Page 1 of 1

Project: 16451 (Run 48, Clone 1, Gen 56) Domain

Posted: Fri Jun 19, 2020 4:24 pm
by HendricksSA
This project 16451 caused a domain decomposition error with 48 cpus. As r2w_ben has suggested for other problem children in the past, I tried it at 45. It runs perfectly with 45 cpus. I searched for 16451 reports and didn't find any but announcements. I'm not sure how this made it to gen 56 without triggering an error. Just letting y'all know. I can post appropriate logs if anyone needs the specifics.

Re: Project: 16451 (Run 48, Clone 1, Gen 56) Domain

Posted: Sat Jun 20, 2020 11:15 pm
by _r2w_ben
The sample I have of p16451 would run on 48 threads. There are rare work units where the atoms have moved enough that the box changes shape or the estimated PME load changes.

For 4x4x3 projects, 48 works when PME load is around 0.18. Once it drops towards 0.17, these CPU counts no longer work: 24, 30, 36, 48, 54, and 60. Temporarily decreasing to 21, 27, 32, or 45 in those scenarios should allow the work unit to finish.

Re: Project: 16451 (Run 48, Clone 1, Gen 56) Domain

Posted: Mon Jun 22, 2020 6:34 am
by foldy
Maybe that would be a workaround for the problem in some work units if fahcore would itself downscale the number of threads when this error occurs?

Re: Project: 16451 (Run 48, Clone 1, Gen 56) Domain

Posted: Mon Jun 22, 2020 1:57 pm
by Joe_H
Yes, that has been suggested and is being investigated. But it is not just a change to the core, but also to the FAHCoreWrapper process it runs within. It would have to capture the domain decomposition error and restart the CPU core with the changed core count. It would also have to do this in a way that does not trigger the max error threshold and cause the WU to be returned as faulty.

But as mentioned the bounding box can change in size during folding. That and the distribution between regular processing threads and PME threads for thread counts over 18-20 possibly shifting can make it a bit complicated.

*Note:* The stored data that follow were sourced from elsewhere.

-- ==== Sys2Proof/WellFormed.lean ====
section
/-! DEFINITION. Which operands a command may carry: the legal ranges of 30_encoding.md R91. A symbol and QUANT's
width are legal at every value of their field; the chunk index, the table select and the bit are not. -/

namespace Sys2Proof

/-- Field B of CBITS is a chunk index 0 to 3 (30_encoding.md R91, format SK). -/
def chunkLegal (k : Byte) : Bool := k.toNat ≤ 3

/-- Field B of HBUILD and SBUILD is 0 (FT) or 1 (QT) (30_encoding.md R91, format G). -/
def tselLegal (t : Byte) : Bool := t.toNat ≤ 1

/-- Field A of WBIT is 0 or 1 (30_encoding.md R91, format I). -/
def bitLegal (b : Byte) : Bool := b.toNat ≤ 1

/-- The operands of `i` are in the ranges its format gives (30_encoding.md R91). -/
def Instr.wellFormed : Instr → Bool
  | .nop | .clrf | .srst | .fclr | .fscan => true
  | .fset _ | .fget _ | .quant _ | .qset _ | .qget _ | .clen _ => true
  | .hbuild t => tselLegal t
  | .sbuild t => tselLegal t
  | .cbits _ k => chunkLegal k
  | .wbit b => bitLegal b
  | .tser | .tload | .tdrop | .wrst | .wflush | .rrst | .rbit => true
  | .encode | .decode | .srcclr | .snkclr => true

end Sys2Proof
end

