-- ==== Sys2Proof/Machine/TreeSerial.lean ====
section
/-! DEFINITION. The serial form of a tree, its parser, and the commands TSER and TLOAD (45_tree_serial.md). -/

namespace Sys2Proof.Machine

/-- `Ser(t)` (45_tree_serial.md R180). -/
def serial : CodeTree → List Byte
  | .leaf s => [1, s]
  | .node l r => [0] ++ serial l ++ serial r

/-- TSER: the serial form of TREE straight to SNK (45_tree_serial.md R181). -/
def execTser (s : State) : Outcome := withTree s fun s => endCommand (snkPushAll (serial s.tree) s)

/-- What the parser carries: SRC, the symbols seen, the internal nodes met, the bytes consumed
(45_tree_serial.md R182, R183). -/
structure Loader where
  src : List Byte
  seen : List Byte
  internals : Nat
  consumed : Nat
  deriving DecidableEq, Repr

/-- What a call of the parser ends in: a tree, or a fault with its ERRINFO values (45_tree_serial.md R183). -/
inductive Parsed where
  | tree (t : CodeTree) (ld : Loader)
  | failed (kind : FaultKind) (e0 e1 : Nat) (ld : Loader)
  deriving DecidableEq, Repr

/-- SRC ran out: `TruncatedInput(0, consumed)` (45_tree_serial.md R183). -/
def parseTruncated (ld : Loader) : Parsed := .failed .truncatedInput 0 ld.consumed ld

/-- `SrcPop` in the parser, with `rest` what is left of SRC (45_tree_serial.md R183). -/
def consume (rest : List Byte) (ld : Loader) : Loader := { ld with src := rest, consumed := ld.consumed + 1 }

/-- The parser after a leaf marker (45_tree_serial.md R183). -/
def parseLeaf (ld : Loader) : Parsed :=
  match ld.src with
  | [] => parseTruncated ld
  | s :: rest =>
    if s ∈ ld.seen then .failed .invalidTree 2 (ld.consumed + 1) (consume rest ld)
    else .tree (.leaf s) { consume rest ld with seen := s :: ld.seen }

/-- `Parse()` (45_tree_serial.md R183). Every call takes a byte or ends, so one round more than SRC has bytes is enough
and the first line is never reached (log 12). -/
def parse : Nat → Loader → Parsed
  | 0, ld => parseTruncated ld
  | fuel + 1, ld =>
    match ld.src with
    | [] => parseTruncated ld
    | m :: rest =>
      let ld := consume rest ld
      if m = 1 then parseLeaf ld
      else if m = 0 then
        let ld := { ld with internals := ld.internals + 1 }
        if 255 < ld.internals then .failed .invalidTree 3 ld.consumed ld
        else
          match parse fuel ld with
          | .failed k e0 e1 ld => .failed k e0 e1 ld
          | .tree l ld =>
            match parse fuel ld with
            | .failed k e0 e1 ld => .failed k e0 e1 ld
            | .tree r ld => .tree (.node l r) ld
      else .failed .invalidTree 1 ld.consumed ld

/-- The parser at the start of TLOAD (45_tree_serial.md R182). -/
def parseSource (src : List Byte) : Parsed :=
  parse (src.length + 1) { src := src, seen := [], internals := 0, consumed := 0 }

/-- TLOAD: the earlier tree is dropped, then one serial tree is taken from SRC (45_tree_serial.md R182). -/
def execTload (s : State) : Outcome :=
  match parseSource s.src with
  | .tree t ld => .next (installTree t 1 false { dropTree s with src := ld.src })
  | .failed k e0 e1 ld => .next (raise k (countWord e0) (countWord e1) { dropTree s with src := ld.src })

end Sys2Proof.Machine
end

Re: Project: 16451 (Run 48, Clone 1, Gen 56) Domain

Posted: Mon Jun 22, 2020 8:48 pm
by HendricksSA
_r2W_ben and Joe_H, 16451 behaved normally after this one work unit. I picked up eight more 16451s over the last two days and all ran perfectly with 48 threads. The domain decomposition problem is going to be a tough one to solve. Thank goodness it does not happen constantly - hats off to the beta crew and staffers for insulating us from this for the most part.